Setelah kejadian kemarin Rania bersikab biasa saja saat didepan Rama ,tapi begitu Rama tidak ada sikabnya berubah dingin kembali ,sedangkan Arya sikabnya biasa biasa saja seolah tidak terjadi apa apa
" Rania tolong pasangkan dasiku " pinta Arya didepan Rama ,dengan begitu Rania tidak mungkin menolak dan Rania hanya menganguk lalu memasangkan dasi ia sengaja menarik agak kencang karena dia masih jengkel dengan Arya
" Udah mas " ucap Rania sambil tersenyum penuh arti dan menarik dasinya dengan kencang ,Arya menyadari Rania masih marah padanya ,namun ia gengsi untuk meminta maaf
" Cup ... " tiba tiba Arya mengecup kening Rania dan ia menoleh Rupanya Rama sudah tidak ada disampingnya ,rupanya bocah itu sudah keluar bersama mbok minah menunggu di mobil
" Cup ... " kemudian Arya mencium bibir Rania dilanjutkan sedikit ******* Rania seketika melotot dan mendorong tubuh Arya
" Apa apaan sih mas " sewot Rania
" Ini hukuman ,buat kamu " jawab Arya tanpa dosa
" Mas ... " belum sempat Rania melanjutkan perkataanya Arya kembali membungkam bibir Rania dengan bibirnya
" Kalau masih protes aku tambah hukumanya , yang lebih dari ini " tutur Arya kemudian pergi meninggalkan Rania
" Dasar manusia es ,minta maaf kek ,malah seenaknya maksa nyium gue ,eh tapi kenapa aku malah menikmatinya ,dasar tubuh dan pikiranku tidak singkron " batin Rania ,kemudian dia bergegas untuk memulai aktivitasnya sebagai pengajar ,menjadi pengajar sebenarnya bukan fashionya namun nasib berkehendak lain hingga berujung ke pernikahannya dengan Arya yang tidak pernah ia duga sebelumnya
" Gua ,harus semangat menjalani takdir hidup yang sudah digariskan yang maha kuasa termasuk menikah dengan manusia es itu " guman Rania menyemangati dirinya sendiri
Rania jadi inget sama keluarganya dikampung yang selalu mendukungnya dalam situasi apapun
" Aku telp si bams aja ,kangen aku sama bapak ibu " guman Rania kemudia ia mengeluarkan hp dari tasnya langsung memencet nomor adeknya
" Hallo bams, aku kangen bapak dan ibu " terdengar suara Rania menelphone adekya
" Hallo kak , memangnya belum sampai disitu kak ? tanya bams di seberang
" Ya hallo, emang bapak ibu mau kesini kok nggak bilang ? tanya Rania
" Mau kasih surprise katanya ,memangnya belum sampai " tanya bams lagi
" Belum ,ibu dan bapak berangkat jam berapa ? tanya Rania kawatir
__ADS_1
" Ini mereka barusan ngabari udah sampai diterminal ,tolong jemput mereka kasian nggak usah surprise surprisan "

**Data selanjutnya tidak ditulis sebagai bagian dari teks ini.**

/-- DELAY_RESP_TIMEOUT (R172). -/
def execDelayRespTimeout (ctx : BitVec 12) (s : State) : Host.Outcome State Fault Refusal :=
  .next (
    match (link s ctx.toNat).t1 with
    | some (_, sf) =>
      if 4 < (sfn s + 2 ^ 32 - sf) % 2 ^ 32 then delayAgain (modLink s ctx.toNat (fun l => { l with t1 := none })) ctx.toNat else s
    | none => s)

/-- BEACON_MISS (R176). -/
def execBeaconMiss (s : State) : Host.Outcome State Fault Refusal := .next (collect (beaconMissed s))

/-- RF_REACQ_END (R179). -/
def execRfReacqEnd (s : State) : Host.Outcome State Fault Refusal := .next (collect (reacqEnd s))

/-- ORPHAN_SEARCH_END (R177). -/
def execOrphanSearchEnd (s : State) : Host.Outcome State Fault Refusal := .next (collect (orphanEnd s))

/-- UPSTREAM_LOST_END (R178). -/
def execUpstreamLostEnd (s : State) : Host.Outcome State Fault Refusal :=
  .next (if s.sfm.upLost = some 1 then { s with sfm := { s.sfm with upLost := some 0 } } else s)

/-- ROOST_WAKE_WINDOW (R173, R174). -/
def execRoostWakeWindow (s : State) : Host.Outcome State Fault Refusal := .next (wakeWindow s)

/-- ROOST_SLEEP (R175). -/
def execRoostSleep (s : State) : Host.Outcome State Fault Refusal := .next (roostSleep s)

end Sys2Proof.Machine
end

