-- ==== Sys2Proof/Laws/KeptMeas.lean ====
section
/-! SUPPORT. `Kept` through measurement, linearisation, detectors: one lemma per operation. -/

set_option linter.all false

namespace Sys2Proof.Machine

variable {q : List Instr} {c : Chip}

@[simp] theorem kept_setChan (s : State) (c0 : Nat) (x : Chan) (hs : Kept q c s) : Kept q c (setChan s c0 x) := by
  simp [setChan, hs]

@[simp] theorem kept_keepPast (s : State) (hs : Kept q c s) : Kept q c (keepPast s) := by
  simp [keepPast, hs]

@[simp] theorem kept_keepMeas (s : State) (a : Nat) (hs : Kept q c s) : Kept q c (keepMeas s a) := by
  simp [keepMeas, hs]

@[simp] theorem kept_restartAt (s : State) (c0 : Nat) (t : Nat) (hs : Kept q c s) : Kept q c (restartAt s c0 t) := by
  simp [restartAt, hs]

@[simp] theorem kept_restartMod (s : State) (m0 : Nat) (t : Nat) (hs : Kept q c s) : Kept q c (restartMod s m0 t) := by
  simp [restartMod, hs]

@[simp] theorem kept_confChange (s : State) (c0 : Nat) (hs : Kept q c s) : Kept q c (confChange s c0) := by
  simp [confChange, hs]

@[simp] theorem kept_restartConv (s : State) (hs : Kept q c s) : Kept q c (restartConv s) := by
  unfold restartConv
  split <;> simp (maxDischargeDepth := 99) [hs]

@[simp] theorem kept_restartChan (s : State) (c0 : Nat) (hs : Kept q c s) : Kept q c (restartChan s c0) := by
  simp [restartChan, hs]

@[simp] theorem kept_phaseHold (s : State) (hs : Kept q c s) : Kept q c (phaseHold s) := by
  simp [phaseHold, hs]

@[simp] theorem kept_sineChanged (s : State) (hs : Kept q c s) : Kept q c (sineChanged s) := by
  simp [sineChanged, hs]

@[simp] theorem kept_applyForm (s : State) (f : ExcForm) (hs : Kept q c s) : Kept q c (applyForm s f) := by
  unfold applyForm
  split <;> simp (maxDischargeDepth := 99) [hs]

@[simp] theorem kept_excUpdate (s : State) (hs : Kept q c s) : Kept q c (excUpdate s) := by
  unfold excUpdate
  (try dsimp only)
  repeat' (first | with_reducible assumption | (simp +contextual (maxDischargeDepth := 99) [hs]; done) | (simp +contextual (maxDischargeDepth := 99) [hs, hk]; done) | split | refine kept_foldl _ _ _ ?_ (fun _ _ hk => ?_))

@[simp] theorem kept_excGranted (s : State) (hs : Kept q c s) : Kept q c (excGranted s) := by
  simp [excGranted, hs]

@[simp] theorem kept_excDegraded (s : State) (hs : Kept q c s) : Kept q c (excDegraded s) := by
  simp [excDegraded, hs]

@[simp] theorem kept_excFailed (s : State) (hs : Kept q c s) : Kept q c (excFailed s) := by
  simp +contextual (maxDischargeDepth := 99) [excFailed, hs]

@[simp] theorem kept_rangeChange (s : State) (i : Nat) (old : Nat) (new : Nat) (t : Nat) (hs : Kept q c s) :
    Kept q c (rangeChange s i old new t) := by
  simp +contextual (maxDischargeDepth := 99) [rangeChange, hs]

@[simp] theorem kept_applyRange (s : State) (i : Nat) (hs : Kept q c s) : Kept q c (applyRange s i) := by
  unfold applyRange
  (try dsimp only)
  repeat' (first | with_reducible assumption | (simp +contextual (maxDischargeDepth := 99) [hs]; done) | (simp +contextual (maxDischargeDepth := 99) [hs, hk]; done) | split | refine kept_foldl _ _ _ ?_ (fun _ _ hk => ?_))

@[simp] theorem kept_applyRanges (s : State) (hs : Kept q c s) : Kept q c (applyRanges s) := by
  simp [applyRanges, hs]

@[simp] theorem kept_freeRange (s : State) (i : Nat) (hs : Kept q c s) : Kept q c (freeRange s i) := by
  unfold freeRange
  (try dsimp only)
  repeat' (first | with_reducible assumption | (simp +contextual (maxDischargeDepth := 99) [hs]; done) | (simp +contextual (maxDischargeDepth := 99) [hs, hk]; done) | split | refine kept_foldl _ _ _ ?_ (fun _ _ hk => ?_))

@[simp] theorem kept_freeRanges (s : State) (hs : Kept q c s) : Kept q c (freeRanges s) := by
  simp [freeRanges, hs]

@[simp] theorem kept_tiaSample (s : State) (i : Nat) (e : Nat) (o : Nat) (sat : Bool) (tag : Nat) (x : Int) (last : Bool) (hs : Kept q c s) :
    Kept q c (tiaSample s i e o sat tag x last) := by
  simp +contextual (maxDischargeDepth := 99) [tiaSample, hs]

@[simp] theorem kept_measDue (s : State) (a : Nat) (hs : Kept q c s) : Kept q c (measDue s a) := by
  simp [measDue, hs]

@[simp] theorem kept_endVisit (s : State) (hs : Kept q c s) : Kept q c (endVisit s) := by
  unfold endVisit
  (try dsimp only)
  repeat' (first | with_reducible assumption | (simp +contextual (maxDischargeDepth := 99) [hs]; done) | (simp +contextual (maxDischargeDepth := 99) [hs, hk]; done) | split | refine kept_foldl _ _ _ ?_ (fun _ _ hk => ?_))

@[simp] theorem kept_scanIdle (s : State) (hs : Kept q c s) : Kept q c (scanIdle s) := by
  simp [scanIdle, hs]

@[simp] theorem kept_visit (s : State) (e : Nat) (hs : Kept q c s) : Kept q c (visit s e) := by
  unfold visit
  (try dsimp only)
  repeat' (first | with_reducible assumption | (simp +contextual (maxDischargeDepth := 99) [hs]; done) | (simp +contextual (maxDischargeDepth := 99) [hs, hk]; done) | split | refine kept_foldl _ _ _ ?_ (fun _ _ hk => ?_))

@[simp] theorem kept_passCount (s : State) (hs : Kept q c s) : Kept q c (passCount s) := by
  simp +contextual (maxDischargeDepth := 99) [passCount, hs]

@[simp] theorem kept_scanStart (s : State) (hs : Kept q c s) : Kept q c (scanStart s) := by
  unfold scanStart
  split <;> simp (maxDischargeDepth := 99) [hs]

@[simp] theorem kept_scanResume (s : State) (hs : Kept q c s) : Kept q c (scanResume s) := by
  simp [scanResume, hs]

@[simp] theorem kept_passDone (s : State) (hs : Kept q c s) : Kept q c (passDone s) := by
  simp +contextual (maxDischargeDepth := 99) [passDone, hs]

@[simp] theorem kept_rangeBefore (s : State) (e : Nat) (i : Nat) (hs : Kept q c s) : Kept q c (rangeBefore s e i) := by
  unfold rangeBefore
  (try dsimp only)
  repeat' (first | with_reducible assumption | (simp +contextual (maxDischargeDepth := 99) [hs]; done) | (simp +contextual (maxDischargeDepth := 99) [hs, hk]; done) | split | refine kept_foldl _ _ _ ?_ (fun _ _ hk => ?_))
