-- ==== Sys2Proof/Laws/KeptStore.lean ====
section
/-! SUPPORT. `Kept` through memory, security, flash, power leave, modes: one lemma per operation. -/

set_option linter.all false

namespace Sys2Proof.Machine

variable {q : List Instr} {c : Chip}

@[simp] theorem kept_loadBody (s : State) (slot : Nat) (hs : Kept q c s) : Kept q c (loadBody s slot) := by
  simp [loadBody, hs]

@[simp] theorem kept_recordSlot (s : State) (slot : Nat) (cause : Nat) (hs : Kept q c s) :
    Kept q c (recordSlot s slot cause) := by
  simp [recordSlot, hs]

@[simp] theorem kept_coreReload (s : State) (hs : Kept q c s) : Kept q c (coreReload s) := by
  simp +contextual (maxDischargeDepth := 99) [coreReload, hs]

@[simp] theorem kept_imageFailed (s : State) (hs : Kept q c s) : Kept q c (imageFailed s) := by
  simp +contextual (maxDischargeDepth := 99) [imageFailed, hs]

@[simp] theorem kept_criticalPoison (s : State) (readOk : Bool) (hs : Kept q c s) : Kept q c (criticalPoison s readOk) := by
  unfold criticalPoison
  (try dsimp only)
  repeat' (first | with_reducible assumption | (simp +contextual (maxDischargeDepth := 99) [hs]; done) | (simp +contextual (maxDischargeDepth := 99) [hs, hk]; done) | split | refine kept_foldl _ _ _ ?_ (fun _ _ hk => ?_))

@[simp] theorem kept_scrubNext (s : State) (word : Nat) (inQueue : Bool) (hs : Kept q c s) :
    Kept q c (scrubNext s word inQueue) := by
  unfold scrubNext
  (try dsimp only)
  repeat' (first | with_reducible assumption | (simp +contextual (maxDischargeDepth := 99) [hs]; done) | (simp +contextual (maxDischargeDepth := 99) [hs, hk]; done) | split | refine kept_foldl _ _ _ ?_ (fun _ _ hk => ?_))

@[simp] theorem kept_putData (s : State) (w d : Nat) (hs : Kept q c s) : Kept q c (putData s w d) := by
  unfold putData
  split
  · exact hs
  · exact ⟨cellsWf_write _ _ _ _ hs.1, hs.2⟩

@[simp] theorem kept_scrubBuf (s : State) (w : Nat) (errs : List (Fin 275)) (hs : Kept q c s) : Kept q c (scrubBuf s w errs) := by
  simp [scrubBuf, hs]

@[simp] theorem kept_scrubMain (s : State) (w : Nat) (errs : List (Fin 275)) (readOk : Bool) (hs : Kept q c s) :
    Kept q c (scrubMain s w errs readOk) := by
  simp +contextual (maxDischargeDepth := 99) [scrubMain, hs]

@[simp] theorem kept_putQData (s : State) (q0 : Nat) (k : Nat) (j : Nat) (d : Nat) (hs : Kept q c s) : Kept q c (putQData s q0 k j d) := by
  simp [putQData, hs]

@[simp] theorem kept_scrubQueue (s : State) (x : Nat × Nat × Nat × Nat) (errs : List (Fin 275)) (hs : Kept q c s) :
    Kept q c (scrubQueue s x errs) := by
  unfold scrubQueue
  (try dsimp only)
  repeat' (first | with_reducible assumption | (simp +contextual (maxDischargeDepth := 99) [hs]; done) | (simp +contextual (maxDischargeDepth := 99) [hs, hk]; done) | split | refine kept_foldl _ _ _ ?_ (fun _ _ hk => ?_))

@[simp] theorem kept_scrubRead (s : State) (errs : List (Fin 275)) (readOk : Bool) (hs : Kept q c s) :
    Kept q c (scrubRead s errs readOk) := by
  unfold scrubRead
  (try dsimp only)
  repeat' (first | with_reducible assumption | (simp +contextual (maxDischargeDepth := 99) [hs]; done) | (simp +contextual (maxDischargeDepth := 99) [hs, hk]; done) | split | refine kept_foldl _ _ _ ?_ (fun _ _ hk => ?_))

@[simp] theorem kept_execScrubRead (errs : List (Fin 275)) (readOk : Bool) (s : State) (hs : Kept q c s) :
    KeptBy q c (execScrubRead errs readOk s) := by
  simp [execScrubRead, hs]

@[simp] theorem kept_hostInCopy (s : State) (lce : Bool) (hs : Kept q c s) : Kept q c (hostInCopy s lce) := by
  unfold hostInCopy
  split <;> simp (maxDischargeDepth := 99) [hs]

@[simp] theorem kept_execBankRequest (bank : Fin 16) (req : Fin 12) (words : Fin 8) (dt : Nat) (s : State) (hs : Kept q c s) :
    KeptBy q c (execBankRequest bank req words dt s) := by
  simp [execBankRequest, hs]

@[simp] theorem kept_execBankWithdraw (bank : Fin 16) (req : Fin 12) (dt : Nat) (s : State) (hs : Kept q c s) :
    KeptBy q c (execBankWithdraw bank req dt s) := by
  simp [execBankWithdraw, hs]

@[simp] theorem kept_execBurstComplete (bank : Fin 16) (s : State) (hs : Kept q c s) :
    KeptBy q c (execBurstComplete bank s) := by
  simp [execBurstComplete, hs]

@[simp] theorem kept_fixMark (s : State) (w : Nat) (hs : Kept q c s) : Kept q c (fixMark s w) := by
  unfold fixMark
  (try dsimp only)
  repeat' (first | with_reducible assumption | (simp +contextual (maxDischargeDepth := 99) [hs]; done) | (simp +contextual (maxDischargeDepth := 99) [hs, hk]; done) | split | refine kept_foldl _ _ _ ?_ (fun _ _ hk => ?_))

@[simp] theorem kept_writeBack (s : State) (hs : Kept q c s) : Kept q c (writeBack s) := by
  unfold writeBack
  (try dsimp only)
  repeat' (first | with_reducible assumption | (simp +contextual (maxDischargeDepth := 99) [hs]; done) | (simp +contextual (maxDischargeDepth := 99) [hs, hk]; done) | split | refine kept_foldl _ _ _ ?_ (fun _ _ hk => ?_))

@[simp] theorem kept_execEccWriteback (s : State) (hs : Kept q c s) : KeptBy q c (execEccWriteback s) := by
  simp [execEccWriteback, hs]

@[simp] theorem kept_certInstall (s : State) (c0 : Bytes) (hs : Kept q c s) : Kept q c (certInstall s c0).1 := by
  unfold certInstall
  (try dsimp only)
  repeat' (first | with_reducible assumption | (simp +contextual (maxDischargeDepth := 99) [hs]; done) | (simp +contextual (maxDischargeDepth := 99) [hs, hk]; done) | split | refine kept_foldl _ _ _ ?_ (fun _ _ hk => ?_))

@[simp] theorem kept_nodekeyGen (s : State) (hs : Kept q c s) : Kept q c (nodekeyGen s).1 := by
  simp [nodekeyGen, hs]

@[simp] theorem kept_keyInstall (s : State) (kind : Nat) (index : Nat) (domain : Nat) (pub : Bytes) (hs : Kept q c s) :
    Kept q c (keyInstall s kind index domain pub).1 := by
  unfold keyInstall
  repeat' split
  all_goals simp (maxDischargeDepth := 99) [hs]

@[simp] theorem kept_gkeySet (s : State) (id : Nat) (effect : Nat) (key : Bytes) (hs : Kept q c s) :
    Kept q c (gkeySet s id effect key).1 := by
  unfold gkeySet
  (try dsimp only)
  repeat' (first | with_reducible assumption | (simp +contextual (maxDischargeDepth := 99) [hs]; done) | (simp +contextual (maxDischargeDepth := 99) [hs, hk]; done) | split | refine kept_foldl _ _ _ ?_ (fun _ _ hk => ?_))

/-- Burning ROOTHASH clears none of its fuses. -/
theorem burnHash_keeps (o : Option Bytes) (d : Bytes) : leNat (o.getD []) &&& leNat ((burnHash o d).getD []) = leNat (o.getD []) := by
  have e : leNat ((burnHash o d).getD []) = leNat (o.getD []) ||| leNat d := by
    have hb : leNat (o.getD []) ||| leNat d < 256 ^ max (o.getD []).length d.length := by
      have hp : ∀ n, n ≤ max (o.getD []).length d.length → 2 ^ (8 * n) ≤ 2 ^ (8 * max (o.getD []).length d.length) :=
        fun n hn => Nat.pow_le_pow_right (by decide) (Nat.mul_le_mul_left 8 hn)
      have e8 : 256 ^ max (o.getD []).length d.length = 2 ^ (8 * max (o.getD []).length d.length) := by rw [Nat.pow_mul]
      rw [e8]
      exact Nat.or_lt_two_pow (Nat.lt_of_lt_of_le (leNat_lt _) (hp _ (Nat.le_max_left _ _)))
        (Nat.lt_of_lt_of_le (leNat_lt _) (hp _ (Nat.le_max_right _ _)))
    simp only [burnHash, hashFuses]
    split
    · rename_i h
      have h := leNat_zeros _ h
      rw [leNat_leBytes, Nat.mod_eq_of_lt hb] at h
      simp [h, leNat]
    · rw [Option.getD_some, leNat_leBytes, Nat.mod_eq_of_lt hb]
  rw [e]
  exact and_or_keeps _ (Nat.and_self _)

" Klik " sambungan telp terputus Rania langsung menghubungi Arya lewat pesan takutnya kalau telp menggangu kalau pas lagi meeting
Rania : Mas gawat nih mas bapak ibu mau kesini katanya mau nginep seminggu barusan bams ngabarin sekarang mereka sudah sampai diterminal
"Ceklis dua cuma read doang nyebelin banget sih manusia es satu ini "kemudian Rania mengirim pesan lagi
Rania : di read doang , nggak ada kawatir kawatirnya sama sekali 😡
Arya : terus aku harus gimana ? salto ?
Rania : nyebelin banget sih
Rania kemudian menghubungi eko untuk menjemput orang tuanya ,namun eko bilang tidak bisa karena harus menjemput Arya disuatu tempat
" Ada yah ,orang nyebelin kaya mas arya gitu ,diakan ada supir dikantor dan ia juga bisa setir mobil sendiri " guman Rania sambil meneteskan air mata
" Segitu tidak berharganyakah aku dimata mas arya sampai sampai aku menyuruh eko saja sepertinya dia sengaja kasih kerjaan eko biar tidak bisa jemput "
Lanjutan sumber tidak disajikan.